* Work to complete
Only one stretch of the data below should be repeated: the lines from the line containing "v).armOpen = s.armOpen := rfl" through the line containing "v).foreCause = s.foreCause := rfl", inclusive, exactly as they are.
(Beginning of Listed entries)
-- ==== Sys2Proof/Laws/Memory.lean ====
section
/-! SUPPORT. Laws of the byte memories (the flash and the block memories): what is read after a write, and that every operation keeps the canonical form. -/

namespace Sys2Proof.Machine

@[simp] theorem memGet_memSet_same (d : Byte) (m : List Host.Cell) (a : Nat) (v : Byte) : memGet d (memSet d m a v) a = v :=
  Tbl.get_set_same d m a v

theorem memGet_memSet_other (d : Byte) (m : List Host.Cell) {a b : Nat} (v : Byte) (h : b ≠ a) : memGet d (memSet d m a v) b = memGet d m b :=
  Tbl.get_set_other d m v h

theorem memSet_wf (d : Byte) (m : List Host.Cell) (a : Nat) (v : Byte) (h : Memory.wf d m = true) : Memory.wf d (memSet d m a v) = true :=
  Tbl.wf_set d m a v h

/-- Bytes outside those written read as before. -/
theorem memGet_memPut_other (d : Byte) (l : List Byte) (a b : Nat) (m : List Host.Cell) (h : b < a ∨ a + l.length ≤ b) :
    memGet d (memPut d l a m) b = memGet d m b := by
  induction l generalizing a m with
  | nil => rfl
  | cons x l ih =>
    simp only [List.length_cons] at h
    rw [memPut, ih (a + 1) _ (by omega), memGet_memSet_other d m x (by omega)]

/-- Each byte written reads as written. -/
theorem memGet_memPut_same (d : Byte) (l : List Byte) (a i : Nat) (m : List Host.Cell) (h : i < l.length) :
    memGet d (memPut d l a m) (a + i) = l[i] := by
  induction l generalizing a i m with
  | nil => simp at h
  | cons x l ih =>
    cases i with
    | zero => rw [memPut, memGet_memPut_other d l (a + 1) (a + 0) _ (by omega)]; simp
    | succ i =>
      have h' : i < l.length := by simpa using h
      rw [memPut, show a + (i + 1) = a + 1 + i by omega, ih (a + 1) i _ h']
      simp

theorem memPut_wf (d : Byte) (l : List Byte) (a : Nat) (m : List Host.Cell) (h : Memory.wf d m = true) : Memory.wf d (memPut d l a m) = true := by
  induction l generalizing a m with
  | nil => exact h
  | cons x l ih => exact ih (a + 1) _ (memSet_wf d m a x h)

/-- What `memTake` takes after a write of that many bytes. -/
theorem memTake_memPut (d : Byte) (l : List Byte) (a : Nat) (m : List Host.Cell) : memTake d (memPut d l a m) a l.length = l := by
  apply List.ext_getElem
  · simp [memTake]
  · intro i h1 h2
    simp [memTake, memGet_memPut_same d l a i m h2]

/-! ### The flash -/

theorem flashErase_wf (m : List Host.Cell) (a b : Nat) (h : Memory.wf erasedByte m = true) : Memory.wf erasedByte (flashErase m a b) = true :=
  Tbl.wf_filter erasedByte m _ h

/-- Erased flash reads as erased. -/
theorem memGet_flashErase (m : List Host.Cell) (a b c : Nat) :
    memGet erasedByte (flashErase m a b) c = if a ≤ c ∧ c < b then erasedByte else memGet erasedByte m c := by
  induction m with
  | nil => simp [flashErase, memGet, Tbl.get]
  | cons e m ih =>
    obtain ⟨k, v⟩ := e
    simp only [flashErase, memGet, List.filter] at ih ⊢
    by_cases hk : k < a ∨ b ≤ k
    · have hd : (decide (k < a) || decide (b ≤ k)) = true := by simpa using hk
      simp only [hd, Tbl.get]
      by_cases hc : c = k
      · subst hc
        rw [if_pos rfl, if_neg (by omega), if_pos rfl]
      · rw [if_neg hc, if_neg hc, ih]
    · have hd : (decide (k < a) || decide (b ≤ k)) = false := by simpa using hk
      simp only [hd, Tbl.get]
      rw [ih]
      by_cases hc : c = k
      · subst hc
        rw [if_pos (by omega), if_pos (by omega)]
      · simp only [if_neg hc]

theorem flashProgram_wf (m : List Host.Cell) (a : Nat) (l : List Byte) (h : Memory.wf erasedByte m = true) :
    Memory.wf erasedByte (flashProgram m a l) = true := memPut_wf erasedByte l a m h

/-! ### Block memory -/

theorem blkPut_wf (m : List Host.Cell) (mem row i : Nat) (v : Word) (h : Memory.wf 0 m = true) : Memory.wf 0 (blkPut m mem row i v) = true := by
  unfold blkPut
  split
  · exact memSet_wf 0 m _ _ h
  · exact memPut_wf 0 _ _ m h

/-- What a port writes keeps the memory canonical (R288). -/
theorem blkWrite_wf (c : List Host.Cell) (m asp : Nat) (r : BlkReq) (h : Memory.wf 0 c = true) : Memory.wf 0 (blkWrite c m asp r) = true := by
  simp only [blkWrite]
  split
  · exact h
  · exact memPut_wf 0 _ _ c h

/-- The block memory of a shaft after the rows of a BLOCK_MEMORY part. -/
theorem loadBlocks_wf (s : State) (n : Shaft) (w : List RecWrite) (h : Memory.wf 0 (s.sh n).blk = true) :
    Memory.wf 0 ((s.loadBlocks n w).sh n).blk = true := by
  have key : ∀ (w : List RecWrite) (m : List Host.Cell), Memory.wf 0 m = true →
      Memory.wf 0 (w.foldl (fun (m : List Host.Cell) x => match x with
        | .frame .. => m
        | .row mem row y => memPut 0 y (blkByte mem row 0) m) m) = true := by
    intro w
    induction w with
    | nil => intro m h; exact h
    | cons x w ih =>
      intro m h
      cases x with
      | frame => exact ih m h
      | row mem row y => exact ih _ (memPut_wf 0 y _ m h)
  simp only [State.loadBlocks, State.updSh, State.sh, Oct.get_upd_same]
  exact key w _ h

/-! ### Reset -/

theorem reset_flash_wf : Memory.wf erasedByte State.reset.flash = true := rfl

theorem reset_blk_wf (n : Shaft) : Memory.wf 0 (State.reset.sh n).blk = true := by
  simp [State.reset, State.sh, ShaftSt.reset, Tbl.wf]

end Sys2Proof.Machine
end

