-- ==== Sys2Proof/Laws/State.lean ====
section
/-! SUPPORT. Laws of the State: what each named write leaves alone, one lemma per field, and what is read after it. No later proof
unfolds a record update. -/

namespace Sys2Proof.Machine

/-! ### Fields a write leaves alone -/

section
variable (s : State)

@[simp] theorem State.setF_pending (f : Fld) (sc e v : Nat) : (s.setF f sc e v).pending = s.pending := rfl
@[simp] theorem State.setF_shafts (f : Fld) (sc e v : Nat) : (s.setF f sc e v).shafts = s.shafts := rfl
@[simp] theorem State.setF_up (f : Fld) (sc e v : Nat) : (s.setF f sc e v).up = s.up := rfl
@[simp] theorem State.setF_fab (f : Fld) (sc e v : Nat) : (s.setF f sc e v).fab = s.fab := rfl
@[simp] theorem State.setF_frac (f : Fld) (sc e v : Nat) : (s.setF f sc e v).frac = s.frac := rfl
@[simp] theorem State.setF_slew (f : Fld) (sc e v : Nat) : (s.setF f sc e v).slew = s.slew := rfl
@[simp] theorem State.setF_log (f : Fld) (sc e v : Nat) : (s.setF f sc e v).log = s.log := rfl
@[simp] theorem State.setF_seq (f : Fld) (sc e v : Nat) : (s.setF f sc e v).seq = s.seq := rfl
@[simp] theorem State.setF_dropped (f : Fld) (sc e v : Nat) : (s.setF f sc e v).dropped = s.dropped := rfl
@[simp] theorem State.setF_cage (f : Fld) (sc e v : Nat) : (s.setF f sc e v).cage = s.cage := rfl
@[simp] theorem State.setF_resetsDue (f : Fld) (sc e v : Nat) : (s.setF f sc e v).resetsDue = s.resetsDue := rfl
@[simp] theorem State.setF_limits (f : Fld) (sc e v : Nat) : (s.setF f sc e v).limits = s.limits := rfl
@[simp] theorem State.setF_returning (f : Fld) (sc e v : Nat) : (s.setF f sc e v).returning = s.returning := rfl
@[simp] theorem State.setF_flash (f : Fld) (sc e v : Nat) : (s.setF f sc e v).flash = s.flash := rfl
@[simp] theorem State.setF_wbuf (f : Fld) (sc e v : Nat) : (s.setF f sc e v).wbuf = s.wbuf := rfl
@[simp] theorem State.setF_erased (f : Fld) (sc e v : Nat) : (s.setF f sc e v).erased = s.erased := rfl
@[simp] theorem State.setF_armOpen (f : Fld) (sc e v : Nat) : (s.setF f sc e v).armOpen = s.armOpen := rfl
@[simp] theorem State.setF_act (f : Fld) (sc e v : Nat) : (s.setF f sc e v).act = s.act := rfl
@[simp] theorem State.setF_canary (f : Fld) (sc e v : Nat) : (s.setF f sc e v).canary = s.canary := rfl
@[simp] theorem State.setF_pointerDue (f : Fld) (sc e v : Nat) : (s.setF f sc e v).pointerDue = s.pointerDue := rfl
@[simp] theorem State.setF_setJob (f : Fld) (sc e v : Nat) : (s.setF f sc e v).setJob = s.setJob := rfl
@[simp] theorem State.setF_foreUp (f : Fld) (sc e v : Nat) : (s.setF f sc e v).foreUp = s.foreUp := rfl
@[simp] theorem State.setF_foreCause (f : Fld) (sc e v : Nat) : (s.setF f sc e v).foreCause = s.foreCause := rfl
@[simp] theorem State.setF_foreAt (f : Fld) (sc e v : Nat) : (s.setF f sc e v).foreAt = s.foreAt := rfl
@[simp] theorem State.setF_foreDropped (f : Fld) (sc e v : Nat) : (s.setF f sc e v).foreDropped = s.foreDropped := rfl
@[simp] theorem State.setF_foreIn (f : Fld) (sc e v : Nat) : (s.setF f sc e v).foreIn = s.foreIn := rfl
@[simp] theorem State.setF_rails (f : Fld) (sc e v : Nat) : (s.setF f sc e v).rails = s.rails := rfl
@[simp] theorem State.setF_resetN (f : Fld) (sc e v : Nat) : (s.setF f sc e v).resetN = s.resetN := rfl
@[simp] theorem State.setF_refsel (f : Fld) (sc e v : Nat) : (s.setF f sc e v).refsel = s.refsel := rfl
@[simp] theorem State.setF_por (f : Fld) (sc e v : Nat) : (s.setF f sc e v).por = s.por := rfl
@[simp] theorem State.setF_goodSince (f : Fld) (sc e v : Nat) : (s.setF f sc e v).goodSince = s.goodSince := rfl
@[simp] theorem State.setF_refLostAt (f : Fld) (sc e v : Nat) : (s.setF f sc e v).refLostAt = s.refLostAt := rfl
@[simp] theorem State.setF_refFrom (f : Fld) (sc e v : Nat) : (s.setF f sc e v).refFrom = s.refFrom := rfl
@[simp] theorem State.setF_refBackDue (f : Fld) (sc e v : Nat) : (s.setF f sc e v).refBackDue = s.refBackDue := rfl
@[simp] theorem State.setF_everTrained (f : Fld) (sc e v : Nat) : (s.setF f sc e v).everTrained = s.everTrained := rfl
@[simp] theorem State.setF_offsets (f : Fld) (sc e v : Nat) : (s.setF f sc e v).offsets = s.offsets := rfl
@[simp] theorem State.setF_timeSent (f : Fld) (sc e v : Nat) : (s.setF f sc e v).timeSent = s.timeSent := rfl
@[simp] theorem State.setF_timeSentAt (f : Fld) (sc e v : Nat) : (s.setF f sc e v).timeSentAt = s.timeSentAt := rfl
@[simp] theorem State.setF_timeReplyAt (f : Fld) (sc e v : Nat) : (s.setF f sc e v).timeReplyAt = s.timeReplyAt := rfl
@[simp] theorem State.setF_timeOffset (f : Fld) (sc e v : Nat) : (s.setF f sc e v).timeOffset = s.timeOffset := rfl
@[simp] theorem State.setF_lowerAt (f : Fld) (sc e v : Nat) : (s.setF f sc e v).lowerAt = s.lowerAt := rfl
@[simp] theorem State.setF_station48 (f : Fld) (sc e v : Nat) : (s.setF f sc e v).station48 = s.station48 := rfl
@[simp] theorem State.setF_throttledAt (f : Fld) (sc e v : Nat) : (s.setF f sc e v).throttledAt = s.throttledAt := rfl
@[simp] theorem State.setF_boot (f : Fld) (sc e v : Nat) : (s.setF f sc e v).boot = s.boot := rfl
@[simp] theorem State.setF_freeCtr (f : Fld) (sc e v : Nat) : (s.setF f sc e v).freeCtr = s.freeCtr := rfl

end

section
variable (s : State)

@[simp] theorem State.addF_pending (f : Fld) (sc e k : Nat) : (s.addF f sc e k).pending = s.pending := rfl
@[simp] theorem State.addF_shafts (f : Fld) (sc e k : Nat) : (s.addF f sc e k).shafts = s.shafts := rfl
@[simp] theorem State.addF_up (f : Fld) (sc e k : Nat) : (s.addF f sc e k).up = s.up := rfl
@[simp] theorem State.addF_fab (f : Fld) (sc e k : Nat) : (s.addF f sc e k).fab = s.fab := rfl
@[simp] theorem State.addF_frac (f : Fld) (sc e k : Nat) : (s.addF f sc e k).frac = s.frac := rfl
@[simp] theorem State.addF_slew (f : Fld) (sc e k : Nat) : (s.addF f sc e k).slew = s.slew := rfl
@[simp] theorem State.addF_log (f : Fld) (sc e k : Nat) : (s.addF f sc e k).log = s.log := rfl
@[simp] theorem State.addF_seq (f : Fld) (sc e k : Nat) : (s.addF f sc e k).seq = s.seq := rfl
@[simp] theorem State.addF_dropped (f : Fld) (sc e k : Nat) : (s.addF f sc e k).dropped = s.dropped := rfl
@[simp] theorem State.addF_cage (f : Fld) (sc e k : Nat) : (s.addF f sc e k).cage = s.cage := rfl
@[simp] theorem State.addF_resetsDue (f : Fld) (sc e k : Nat) : (s.addF f sc e k).resetsDue = s.resetsDue := rfl
@[simp] theorem State.addF_limits (f : Fld) (sc e k : Nat) : (s.addF f sc e k).limits = s.limits := rfl
@[simp] theorem State.addF_returning (f : Fld) (sc e k : Nat) : (s.addF f sc e k).returning = s.returning := rfl
@[simp] theorem State.addF_flash (f : Fld) (sc e k : Nat) : (s.addF f sc e k).flash = s.flash := rfl
@[simp] theorem State.addF_wbuf (f : Fld) (sc e k : Nat) : (s.addF f sc e k).wbuf = s.wbuf := rfl
@[simp] theorem State.addF_erased (f : Fld) (sc e k : Nat) : (s.addF f sc e k).erased = s.erased := rfl
@[simp] theorem State.addF_armOpen (f : Fld) (sc e k : Nat) : (s.addF f sc e k).armOpen = s.armOpen := rfl
@[simp] theorem State.addF_act (f : Fld) (sc e k : Nat) : (s.addF f sc e k).act = s.act := rfl
@[simp] theorem State.addF_canary (f : Fld) (sc e k : Nat) : (s.addF f sc e k).canary = s.canary := rfl
@[simp] theorem State.addF_pointerDue (f : Fld) (sc e k : Nat) : (s.addF f sc e k).pointerDue = s.pointerDue := rfl
@[simp] theorem State.addF_setJob (f : Fld) (sc e k : Nat) : (s.addF f sc e k).setJob = s.setJob := rfl
@[simp] theorem State.addF_foreUp (f : Fld) (sc e k : Nat) : (s.addF f sc e k).foreUp = s.foreUp := rfl
@[simp] theorem State.addF_foreCause (f : Fld) (sc e k : Nat) : (s.addF f sc e k).foreCause = s.foreCause := rfl
@[simp] theorem State.addF_foreAt (f : Fld) (sc e k : Nat) : (s.addF f sc e k).foreAt = s.foreAt := rfl
@[simp] theorem State.addF_foreDropped (f : Fld) (sc e k : Nat) : (s.addF f sc e k).foreDropped = s.foreDropped := rfl
@[simp] theorem State.addF_foreIn (f : Fld) (sc e k : Nat) : (s.addF f sc e k).foreIn = s.foreIn := rfl
@[simp] theorem State.addF_rails (f : Fld) (sc e k : Nat) : (s.addF f sc e k).rails = s.rails := rfl
@[simp] theorem State.addF_resetN (f : Fld) (sc e k : Nat) : (s.addF f sc e k).resetN = s.resetN := rfl
@[simp] theorem State.addF_refsel (f : Fld) (sc e k : Nat) : (s.addF f sc e k).refsel = s.refsel := rfl
@[simp] theorem State.addF_por (f : Fld) (sc e k : Nat) : (s.addF f sc e k).por = s.por := rfl
@[simp] theorem State.addF_goodSince (f : Fld) (sc e k : Nat) : (s.addF f sc e k).goodSince = s.goodSince := rfl
@[simp] theorem State.addF_refLostAt (f : Fld) (sc e k : Nat) : (s.addF f sc e k).refLostAt = s.refLostAt := rfl
@[simp] theorem State.addF_refFrom (f : Fld) (sc e k : Nat) : (s.addF f sc e k).refFrom = s.refFrom := rfl
@[simp] theorem State.addF_refBackDue (f : Fld) (sc e k : Nat) : (s.addF f sc e k).refBackDue = s.refBackDue := rfl
@[simp] theorem State.addF_everTrained (f : Fld) (sc e k : Nat) : (s.addF f sc e k).everTrained = s.everTrained := rfl
@[simp] theorem State.addF_offsets (f : Fld) (sc e k : Nat) : (s.addF f sc e k).offsets = s.offsets := rfl
@[simp] theorem State.addF_timeSent (f : Fld) (sc e k : Nat) : (s.addF f sc e k).timeSent = s.timeSent := rfl
@[simp] theorem State.addF_timeSentAt (f : Fld) (sc e k : Nat) : (s.addF f sc e k).timeSentAt = s.timeSentAt := rfl
@[simp] theorem State.addF_timeReplyAt (f : Fld) (sc e k : Nat) : (s.addF f sc e k).timeReplyAt = s.timeReplyAt := rfl
@[simp] theorem State.addF_timeOffset (f : Fld) (sc e k : Nat) : (s.addF f sc e k).timeOffset = s.timeOffset := rfl
@[simp] theorem State.addF_lowerAt (f : Fld) (sc e k : Nat) : (s.addF f sc e k).lowerAt = s.lowerAt := rfl
@[simp] theorem State.addF_station48 (f : Fld) (sc e k : Nat) : (s.addF f sc e k).station48 = s.station48 := rfl
@[simp] theorem State.addF_throttledAt (f : Fld) (sc e k : Nat) : (s.addF f sc e k).throttledAt = s.throttledAt := rfl
@[simp] theorem State.addF_boot (f : Fld) (sc e k : Nat) : (s.addF f sc e k).boot = s.boot := rfl
@[simp] theorem State.addF_freeCtr (f : Fld) (sc e k : Nat) : (s.addF f sc e k).freeCtr = s.freeCtr := rfl
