-- ==== Sys2Proof/Laws/Events.lean ====
section
/-! SUPPORT. What shared operations keep: folds over lists, shafts and portals, events (R80 to R82), limited events, and flash cut short
(R463). -/

namespace Sys2Proof.Machine

/-- A fold keeps what each of its steps keeps. -/
theorem foldl_keeps {α β : Type} (P : β → Prop) (f : β → α → β) (hf : ∀ b a, P b → P (f b a)) (l : List α) (b : β) (h : P b) :
    P (l.foldl f b) := by
  induction l generalizing b with
  | nil => exact h
  | cons a t ih => exact ih (f b a) (hf b a h)

/-- What every step for one shaft keeps, the step for all of them keeps. -/
theorem State.eachShaft_keeps (P : State → Prop) (f : Shaft → State → State) (hf : ∀ n a, P a → P (f n a)) (s : State) (h : P s) :
    P (s.eachShaft f) := foldl_keeps P _ (fun a n => hf n a) _ s h

/-- What every step for one portal keeps, the step for all of them keeps. -/
theorem State.eachPortal_keeps (P : State → Prop) (f : Portal → State → State) (hf : ∀ p a, P a → P (f p a)) (s : State) (h : P s) :
    P (s.eachPortal f) := foldl_keeps P _ (fun a p => hf p a) _ s h

/-- R82: an event that finds the log full is counted and not written. -/
theorem State.event_full (s : State) (code : BitVec 16) (sev : BitVec 8) (src unit : Nat) (d : BitVec 96) (h : 4096 ≤ s.log.length) :
    s.event code sev src unit d = { s.addDev .EVL_STAT_DROPPED with dropped := min (s.dropped + 1) 0xFFFF } := by
  rw [State.event, if_pos h]

/-- An event changes no register field but the count of those dropped. -/
theorem State.event_getF (s : State) (code : BitVec 16) (sev : BitVec 8) (src unit : Nat) (d : BitVec 96) {g : Fld}
    (h : g ≠ .EVL_STAT_DROPPED) (sc e : Nat) : (s.event code sev src unit d).getF g sc e = s.getF g sc e := by
  by_cases hl : 4096 ≤ s.log.length
  · rw [State.event_full s code sev src unit d hl]; exact State.getF_addF_field s h
  · rw [State.event_room s code sev src unit d (by omega)]; rfl

/-- A limited event changes no register field but that count, written or not. -/
theorem State.limEvent_getF (s : State) (n : Shaft) (code : BitVec 16) (sev : BitVec 8) (unit : Nat) (d : Nat → BitVec 96) (key by_ : Nat)
    {g : Fld} (h : g ≠ .EVL_STAT_DROPPED) (sc e : Nat) : (s.limEvent n code sev unit d key by_).getF g sc e = s.getF g sc e := by
  simp only [State.limEvent]
  split
  · exact State.event_getF s code sev n.val unit _ h sc e
  · split
    · exact State.event_getF s code sev n.val unit _ h sc e
    · rfl

/-- R463: writing that is cut short leaves every byte outside its sectors as it was. -/
theorem State.memGet_cutFlash (s : State) (a : Nat) (h : a < s.sectorsNow.1 ∨ s.sectorsNow.1 + s.sectorsNow.2 ≤ a) :
    memGet erasedByte s.cutFlash.flash a = memGet erasedByte s.flash a := by
  simp only [State.cutFlash]
  split
  · rfl
  · exact memGet_memPut_other erasedByte _ _ a _ (by simpa using h)

/-- R463: it keeps the flash canonical. -/
theorem State.cutFlash_wf (s : State) (h : Memory.wf erasedByte s.flash = true) : Memory.wf erasedByte s.cutFlash.flash = true := by
  simp only [State.cutFlash]
  split
  · exact h
  · exact memPut_wf erasedByte _ _ _ h

/-- R463: so does each part of what a reset cuts short, and all of it together. -/
theorem State.spoil_wf (s : State) (a k : Nat) (h : Memory.wf erasedByte s.flash = true) : Memory.wf erasedByte (s.spoil a k).flash = true :=
  memPut_wf erasedByte _ _ _ h

theorem State.cutSetting_wf (s : State) (h : Memory.wf erasedByte s.flash = true) : Memory.wf erasedByte s.cutSetting.flash = true := by
  simp only [State.cutSetting]
  split
  · exact h
  · exact State.spoil_wf _ _ _ h
  · refine State.spoil_wf _ _ _ (foldl_keeps (fun a : State => Memory.wf erasedByte a.flash = true) _ ?_ _ _ h)
    intro a i ha
    split
    · exact flashErase_wf _ _ _ ha
    · exact ha

theorem State.cutPointer_wf (s : State) (h : Memory.wf erasedByte s.flash = true) : Memory.wf erasedByte s.cutPointer.flash = true := by
  simp only [State.cutPointer]
  split
  · exact h
  · split
    · exact State.spoil_wf _ _ _ h
    · exact h

theorem State.cutWrites_wf (s : State) (h : Memory.wf erasedByte s.flash = true) : Memory.wf erasedByte s.cutWrites.flash = true :=
  State.cutPointer_wf _ (State.cutSetting_wf _ (State.cutFlash_wf s h))

/-- R463: what is cut short in the subsectors from `a` on leaves every byte outside them as it was. -/
theorem State.memGet_spoil (s : State) (a k b : Nat) (h : b < a ∨ a + k ≤ b) :
    memGet erasedByte (s.spoil a k).flash b = memGet erasedByte s.flash b :=
  memGet_memPut_other erasedByte _ _ b _ (by simpa using h)

end Sys2Proof.Machine
end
(End of Listed entries)
* Problem solution
@[simp] theorem State.setF_armOpen (f : Fld) (sc e v : Nat) : (s.setF f sc e v).armOpen = s.armOpen := rfl
@[simp] theorem State.setF_act (f : Fld) (sc e v : Nat) : (s.setF f sc e v).act = s.act := rfl
@[simp] theorem State.setF_canary (f : Fld) (sc e v : Nat) : (s.setF f sc e v).canary = s.canary := rfl
@[simp] theorem State.setF_pointerDue (f : Fld) (sc e v : Nat) : (s.setF f sc e v).pointerDue = s.pointerDue := rfl
@[simp] theorem State.setF_setJob (f : Fld) (sc e v : Nat) : (s.setF f sc e v).setJob = s.setJob := rfl
@[simp] theorem State.setF_foreUp (f : Fld) (sc e v : Nat) : (s.setF f sc e v).foreUp = s.foreUp := rfl
@[simp] theorem State.setF_foreCause (f : Fld) (sc e v : Nat) : (s.setF f sc e v).foreCause = s.foreCause := rfl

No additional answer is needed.